Arianna Scommegna è un'attrice milanese che nel 1996 si diploma alla Civica Scuola d'Arte Drammatica "Paolo Grassi" e fonda, insieme ad un gruppo di compagni di accademia, la compagnia Atir. Sotto la guida della regista Serena Sinigaglia la compagnia cresce e trova casa, otto anni fa, nel Teatro Ringhiera, nella periferia sud di Milano. È vincitrice di diversi premi, tra cui il Premio Critica nel 2010, conferitole dall'Associazione Nazionale dei critici di teatro. La incontro a Genova in occasione di un paio di repliche di La Molli (29-30 marzo Teatro Altrove), monologo che risale a qualche anno fa con la regia di Gabriele Vacis, ispirato al monologo di Molly Bloom dell'Ulisse di Joyce. Come il flusso di coscienza che regola il pensiero di Molly nel romanzo così come nella messinscena, Arianna risponde d'un fiato e con generosità alle mie domande.
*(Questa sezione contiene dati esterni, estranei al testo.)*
-- ==== Sys2Proof/Machine/Tables.lean ====
section
/-! DEFINITION. Table access and the table writes: SEEK, READ, NEXT, FIELD MASK, and the WRITE rules of tables 0 to 4 and 9
(spec/08, and the rules of the owning chapters). -/

namespace Sys2Proof.Machine

/-! ## SEEK, READ, NEXT, FIELD MASK -/

/-- The rule of SEEK (R153). -/
def seekRule (params : List Byte) (s : State) : Reply State :=
  if 9 < byteAt params 0 ∨ tableEntries (byteAt params 0) ≤ byteAt params 1 then refuse .range s
  else accept { s with pointer := { table := byteAt params 0, index := byteAt params 1 } }

/-- The rule of READ (R154). -/
def readRule (params : List Byte) (s : State) : Reply State :=
  if byteAt params 0 < 1 ∨ 8 < byteAt params 0 then refuse .range s else readReply (byteAt params 0) s

/-- The rule of FIELD MASK (R156). -/
def fieldMaskRule (params : List Byte) (s : State) : Reply State :=
  accept { s with fieldMask := some (setAt params 0) }

/-- SEEK (R153). -/
def execSeek (tag : Byte) (params : List Byte) (s : State) : Host.Outcome State Fault Refusal :=
  .next (runDirective tag 16 params false (seekRule params) s)

/-- READ (R154). -/
def execRead (tag : Byte) (params : List Byte) (s : State) : Host.Outcome State Fault Refusal :=
  .next (runDirective tag 17 params false (readRule params) s)

/-- NEXT, answered exactly as a READ of 1 (R154). -/
def execNext (tag : Byte) (params : List Byte) (s : State) : Host.Outcome State Fault Refusal :=
  .next (runDirective tag 18 params false (readReply 1) s)

/-- FIELD MASK (R156). -/
def execFieldMask (tag : Byte) (params : List Byte) (s : State) : Host.Outcome State Fault Refusal :=
  .next (runDirective tag 19 params false (fieldMaskRule params) s)

/-! ## WRITE (R155) -/

/-- The length test of R155, the owning table's rule, and the pointer's advance when it is accepted. -/
def writeEntry (params : List Byte) (rule : State → Reply State) (s : State) : Reply State :=
  if some params.length = writeFormLength s.pointer.table then
    let r := rule s
    if r.outcome = .done then { r with state := advancePointer 1 r.state } else r
  else refuse .malformed s

/-- A WRITE while the pointer names `table`; with the pointer elsewhere the event cannot happen (log entries 4, 6). -/
def runWrite (table : Nat) (tag : Byte) (params : List Byte) (rule : State → Reply State) (s : State) : State :=
  if s.pointer.table = table then runDirective tag codeWrite params false (writeEntry params rule) s else s

/-- WRITE to a read-only table 5 to 8 (R155). -/
def execWrite (tag : Byte) (params : List Byte) (s : State) : Host.Outcome State Fault Refusal :=
  .next (if 5 ≤ s.pointer.table ∧ s.pointer.table ≤ 8 then
    runDirective tag codeWrite params false (refuse .readOnly) s else s)

/-! ## Table 0: the slot map (R17) -/

/-- Another slot map entry names the slot (R17). -/
def namedElsewhere (map : Vector (Option SlotNo) 128) (index : Nat) (i : SlotNo) : Bool :=
  (List.finRange 128).any fun k => k.val != index && map[k] == some i

/-- The segment reset of a slot that may be none. -/
def resetNamed (v : Option SlotNo) (s : State) : State :=
  match v with
  | none => s
  | some i => resetSegments i s

/-- A slot map entry takes a new value, and the old and new slots' segments are reset (R17). -/
def assignEntry (index : Nat) (v : Option SlotNo) (s : State) : State :=
  let old := s.slotMap[index]?.getD none
  if v = old then s
  else resetNamed v (resetNamed old { s with slotMap := s.slotMap.setIfInBounds index v })

/-- The rule of a WRITE to table 0 (R17). A mask has no effect. -/
def slotMapRule (params : List Byte) (s : State) : Reply State :=
  if byteAt params 0 = 255 then accept (assignEntry s.pointer.index none s)
  else if h : byteAt params 0 < 64 then
    if namedElsewhere s.slotMap s.pointer.index ⟨byteAt params 0, h⟩ then refuse .duplicate s
    else accept (assignEntry s.pointer.index (some ⟨byteAt params 0, h⟩) s)
  else refuse .range s

/-- SLOT_MAP_WRITE (R17). -/
def execSlotMapWrite (tag : Byte) (params : List Byte) (s : State) : Host.Outcome State Fault Refusal :=
  .next (runWrite 0 tag params (slotMapRule params) s)

/-! ## Table 1: the profiles (R23, R24) -/

/-- The profile that would result from a write under a mask, with its valid mark set (R23). -/
def resultingProfile (mask : Option (BitVec 16)) (old : Profile) (d : List Byte) : Profile :=
  { valid := true
    fullMark := masked mask 0 old.fullMark (unsignedAt d 0 2)
    emptyMark := masked mask 1 old.emptyMark (unsignedAt d 2 2)
    hardHigh := masked mask 2 old.hardHigh (unsignedAt d 4 2)
    hardLow := masked mask 3 old.hardLow (unsignedAt d 6 2)
    restThreshold := masked mask 4 old.restThreshold (unsignedAt d 8 2)
    stepMinimum := masked mask 5 old.stepMinimum (unsignedAt d 10 3)
    stepInterval := masked mask 6 old.stepInterval (unsignedAt d 13 2)
    settleTime := masked mask 7 old.settleTime (unsignedAt d 15 2)
    restWindow := masked mask 8 old.restWindow (unsignedAt d 17 3)
    maxGap := masked mask 9 old.maxGap (unsignedAt d 20 2)
    gapAllowance := masked mask 10 old.gapAllowance (unsignedAt d 22 1)
    hardTemperature := masked mask 11 old.hardTemperature (signedAt d 23 2) }

/-- A number lies in a range. -/
def inRange (lo hi v : Nat) : Bool := decide (lo ≤ v) && decide (v ≤ hi)

/-- Every field of a profile lies in its range (R23). -/
def profileInRange (p : Profile) : Bool :=
  inRange 20000 50000 p.fullMark && inRange 20000 50000 p.emptyMark && inRange 20000 50000 p.hardHigh &&
    inRange 20000 50000 p.hardLow && inRange 1 20000 p.restThreshold && inRange 100 200000 p.stepMinimum &&
    inRange 1 1000 p.stepInterval && inRange 0 7200 p.settleTime && inRange 600 86400 p.restWindow &&
    inRange 100 10000 p.maxGap && inRange 0 255 p.gapAllowance &&
    decide (-400 ≤ p.hardTemperature) && decide (p.hardTemperature ≤ 1000)

/-- The four voltages stand in the strict order of R23. -/
def profileOrdered (p : Profile) : Bool :=
  decide (p.hardLow < p.emptyMark) && decide (p.emptyMark < p.fullMark) && decide (p.fullMark < p.hardHigh)

/-- The rule of a WRITE to table 1 (R23, R24). -/
def profileRule (mask : Option (BitVec 16)) (params : List Byte) (s : State) : Reply State :=
  let p := resultingProfile mask (s.profiles[s.pointer.index]?.getD Profile.invalid) params
  if profileInRange p = false then refuse .range s
  else if profileOrdered p = false then refuse .order s
  else
    accept (resetSegmentsWhere (fun _ m => m.family.val == s.pointer.index)
      { s with profiles := s.profiles.setIfInBounds s.pointer.index p })

/-- PROFILE_WRITE (R23, R24). -/
def execProfileWrite (tag : Byte) (params : List Byte) (s : State) : Host.Outcome State Fault Refusal :=
  .next (runWrite 1 tag params (profileRule s.fieldMask params) s)

/-! ## Table 2: the curve points (R54, R55) -/

/-- A written point keeps the written points of its curve in strict order (R55). -/
def curveOrderKept (curves : Vector CurvePoint 32) (index : Nat) (t : Int) : Bool :=
  (List.finRange 32).all fun k =>
    if k.val / 8 = index / 8 ∧ curves[k].written = true then
      (!decide (k.val < index) || decide (curves[k].temperature < t)) &&
        (!decide (index < k.val) || decide (t < curves[k].temperature))
    else true

/-- The rule of a WRITE to table 2: the erase value, then RANGE, then ORDER (R54, R55). -/
def curveRule (mask : Option (BitVec 16)) (params : List Byte) (s : State) : Reply State :=
  let old := s.curves[s.pointer.index]?.getD CurvePoint.unwritten
  let t := masked mask 0 old.temperature (signedAt params 0 2)
  let f := masked mask 1 old.factor (unsignedAt params 2 2)
  if f = 0 then accept { s with curves := s.curves.setIfInBounds s.pointer.index CurvePoint.unwritten }
  else if t < -400 ∨ 1250 < t ∨ f < 500 ∨ 2000 < f then refuse .range s
  else if curveOrderKept s.curves s.pointer.index t = false then refuse .order s
  else
    accept { s with curves := s.curves.setIfInBounds s.pointer.index
                                { written := true, temperature := t, factor := f } }

/-- CURVE_WRITE (R54). -/
def execCurveWrite (tag : Byte) (params : List Byte) (s : State) : Host.Outcome State Fault Refusal :=
  .next (runWrite 2 tag params (curveRule s.fieldMask params) s)

/-! ## Table 3: the grade rows (R70, R88, R89) -/

/-- The range a threshold is clamped to, by its figure (R70). -/
def clampThreshold (k : FigureKind) (v : Int) : Int :=
  match k with
  | .cap => clampInt 0 65535 v
  | .soh => clampInt 0 1500 v
  | .rdc => clampInt 0 65535 v
  | .sdr => clampInt 0 65535 v
  | .tmax => clampInt (-400) 1250 v
  | .nstep => clampInt 0 4 v

/-- The byte at which criterion place `k` of the write form begins. -/
def criterionOffset (k : Nat) : Nat := 4 + 5 * k

/-- The threshold written for criterion place `k`. -/
def writtenThreshold (d : List Byte) (k : Nat) : Int := signedAt d (criterionOffset k + 2) 3

/-- The figure, predicate and strict mark written for criterion place `k`, with the written threshold; none when the
figure code names no figure (R178). -/
def writtenCriterion (d : List Byte) (k : Nat) : Option Criterion :=
  let p := byteAt d (criterionOffset k + 1)
  (figureOfCode (byteAt d (criterionOffset k))).map fun figure =>
    { figure := figure
      predicate := { less := p.testBit 0, equal := p.testBit 1, greater := p.testBit 2, unknown := p.testBit 3 }
      strict := p.testBit 4
      threshold := writtenThreshold d k }

/-- The threshold criterion `k` results in: the present one when it is named and exists, else the written one
(R89). -/
def resultingThreshold (mask : Option (BitVec 16)) (old : GradeRow) (d : List Byte) (k : Nat) : Int :=
  match old.criteria[k]? with
  | some c => masked mask (4 + k) c.threshold (writtenThreshold d k)
  | none => writtenThreshold d k

/-- A criterion with its resulting threshold, clamped to the range of its figure (R70, R89). -/
def withThreshold (mask : Option (BitVec 16)) (old : GradeRow) (d : List Byte) (k : Nat) (c : Criterion) : Criterion :=
  { c with threshold := clampThreshold c.figure (resultingThreshold mask old d k) }

/-- The criteria that would result from a write under a mask, each before its threshold is set; none where a written
figure names no figure (R88, R89). -/
def resultingCriteria (mask : Option (BitVec 16)) (old : GradeRow) (d : List Byte) : List (Option Criterion) :=
  if keeps mask 3 then old.criteria.map some else (List.range (byteAt d 3)).map (writtenCriterion d)

/-- Every member of a list of options, when all are present. -/
def allPresent {α : Type} : List (Option α) → Option (List α)
  | [] => some []
  | v :: vs => v.bind fun a => (allPresent vs).map (a :: ·)

/-- Write a grade row inside the window and set its written mark (R89). -/
def storeRow (index : Nat) (r : GradeRow) (s : State) : State :=
  { s with
    rows := s.rows.setIfInBounds index r
    window := s.window.map fun w => { w with written := true } }

/-- The rule of a WRITE to table 3, in the order of R88. -/
def gradeRowRule (mask : Option (BitVec 16)) (params : List Byte) (s : State) : Reply State :=
  let old := s.rows[s.pointer.index]?.getD GradeRow.empty
  let code := masked mask 1 old.code (byteAt params 1)
  let criteria := resultingCriteria mask old params
  if tableCertified s then refuse .certified s
  else if s.window.isNone then refuse .edit s
  else if code < 1 ∨ 15 < code then refuse .range s
  else if 4 < criteria.length then refuse .range s
  else
    match allPresent criteria with
    | none => refuse .range s
    | some cs =>
      accept (storeRow s.pointer.index
        { enabled := masked mask 0 old.enabled (flagAt params 0)
          code := code
          families := masked mask 2 old.families (BitVec.ofNat 4 (byteAt params 2))
          criteria := cs.mapIdx fun k c => withThreshold mask old params k c } s)

/-- GRADE_ROW_WRITE (R88). -/
def execGradeRowWrite (tag : Byte) (params : List Byte) (s : State) : Host.Outcome State Fault Refusal :=
  .next (runWrite 3 tag params (gradeRowRule s.fieldMask params) s)

/-! ## Table 4: the bank map (R96 to R98) -/

/-- The family number that would result from a write under a mask, before its range test (R96, R97). -/
def resultingFamily (mask : Option (BitVec 16)) (old : BankString) (d : List Byte) : Nat :=
  masked mask 1 old.family.val (byteAt d 1)

/-- The string that would result from a write under a mask (R97). -/
def resultingString (mask : Option (BitVec 16)) (old : BankString) (d : List Byte) : BankString :=
  { enabled := masked mask 0 old.enabled (flagAt d 0)
    family := Fin.ofNat 4 (resultingFamily mask old d)
    kind := masked mask 2 old.kind (if flagAt d 2 then .paired else .single)
    first := masked mask 3 old.first (byteAt d 3)
    count := masked mask 4 old.count (byteAt d 4)
    gradeMask := masked mask 5 old.gradeMask (setAt d 5)
    capTolerance := masked mask 6 old.capTolerance (unsignedAt d 7 2)
    pairTolerance := masked mask 7 old.pairTolerance (unsignedAt d 9 2) }

/-- Condition 3 of R96. -/
def stringInRange (family : Nat) (b : BankString) : Bool :=
  decide (family ≤ 3) && inRange 1 16 b.count && decide (b.first ≤ 63) && !b.gradeMask.getLsbD 0 &&
    !b.gradeMask.getLsbD 15 && decide (b.capTolerance ≤ 500)

/-- Two runs of places are disjoint. -/
def spansDisjoint (a b : BankString) : Bool :=
  decide (a.first + a.span ≤ b.first) || decide (b.first + b.span ≤ a.first)

/-- Condition 6 of R96 fails: an enabled string meets the places of another enabled string. -/
def overlapsAnother (bank : BankMap) (index : Nat) (b : BankString) : Bool :=
  b.enabled && (List.finRange 8).any fun k => k.val != index && bank[k].enabled && !spansDisjoint b bank[k]

/-- The rule of a WRITE to table 4, in the order of R96. -/
def bankMapRule (mask : Option (BitVec 16)) (params : List Byte) (s : State) : Reply State :=
  let old := s.bank[s.pointer.index]?.getD BankString.default
  let b := resultingString mask old params
  if s.run.isSome then refuse .busy s
  else if anyFixed s then refuse .fixed s
  else if stringInRange (resultingFamily mask old params) b = false then refuse .range s
  else if 64 < b.first + b.span then refuse .range s
  else if b.kind = .paired ∧ b.first % 2 ≠ 0 then refuse .misaligned s
  else if overlapsAnother s.bank s.pointer.index b then refuse .overlap s
  else accept (resetPlan { s with bank := s.bank.setIfInBounds s.pointer.index b })

/-- BANK_MAP_WRITE (R96). -/
def execBankMapWrite (tag : Byte) (params : List Byte) (s : State) : Host.Outcome State Fault Refusal :=
  .next (runWrite 4 tag params (bankMapRule s.fieldMask params) s)

/-! ## Table 9: the settings (R172) -/

/-- The rule of a WRITE to table 9 (R172). -/
def settingsRule (mask : Option (BitVec 16)) (params : List Byte) (s : State) : Reply State :=
  let old := s.settings
  let boot := masked mask 0 old.bootImage (byteAt params 0)
  let stored := masked mask 2 old.storedAddress.toNat (byteAt params 2)
  let timeout := masked mask 3 old.silenceTimeout (unsignedAt params 3 2)
  let rerun := masked mask 4 old.autoRerun (byteAt params 5)
  if inRange 5 8 boot && decide (stored ≤ 31) && inRange 500 60000 timeout && decide (rerun ≤ 3) then
    accept { s with settings :=
      { bootImage := boot
        addressSource := masked mask 1 old.addressSource (BitVec.ofNat 5 (byteAt params 1))
        storedAddress := BitVec.ofNat 5 stored
        silenceTimeout := timeout
        autoRerun := rerun
        defaultMask := masked mask 5 old.defaultMask (BitVec.ofNat 8 (unsignedAt params 6 2)) } }
  else refuse .range s

/-- SETTINGS_WRITE (R172). -/
def execSettingsWrite (tag : Byte) (params : List Byte) (s : State) : Host.Outcome State Fault Refusal :=
  .next (runWrite 9 tag params (settingsRule s.fieldMask params) s)

end Sys2Proof.Machine
end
Nel libro appena uscito Le buone pratiche del teatro (edito da Franco Angeli), Mimma Gallina e Oliviero Ponte di Pino riflettono, tra le altre cose, sui difetti del teatro italiano, tra cui spiccano il maschilismo e la gerontocrazia. Cosa ne pensi? Che tipo di esperienze hai avuto in proposito?

Penso che sia verissima la riflessione che fanno Oliviero e Mimma. Io non ho ancora lavorato, a parte la mia realtà del Teatro Ringhiera, in un teatro dove il direttore fosse una donna. Credo che questo sia lo specchio di una società ammuffita, non solo nel teatro. Il teatro riflette quello che accade nella società, negli ospedali, nelle scuole, nei ministeri, nelle aziende. Il nostro é un paese vecchio e stantio, che ha favorito la crescita del pensiero clientelare e mafioso. Maschilismo e gerontocrazia significano immobilità, e l'immobilità permette di mantenere lo stato delle cose, assicura il potere sempre nelle mani delle stesse persone o dei loro figli. Rompere questa catena significa intraprendere una lotta contro titani. Io e la mia compagnia in questi vent'anni abbiamo cercato di costruire una realtà alternativa che fatichiamo tantissimo a tenere in vita. Abbiamo ottenuto anche dei finanziamenti e questo è stato un bell'incoraggiamento, ma la strada è lentissima, e a nostra volta non siamo più giovani. Sono quelli che oggi hanno venti anni meno di noi ad avere bisogno di spazio perché rappresentano di più l'epoca che si sta vivendo... è un gatto che si morde la coda. In questo senso la fondazione Cariplo, in Lombardia, ha fatto molto perché ha deciso di stanziare una parte di fondi per la cultura, investendo nei giovani e nelle realtà in via di sviluppo. Noi siamo riusciti ad ottenere un finanziamento triennale da investire nella "buona gestione", ovvero nella parte tecnica e organizzativa dell'associazione. Un'altra buona notizia è che il comune di Milano ci ha tolto l'affitto del teatro, riconoscendo alla compagnia il valore sociale che svolge per la comunità cittadina.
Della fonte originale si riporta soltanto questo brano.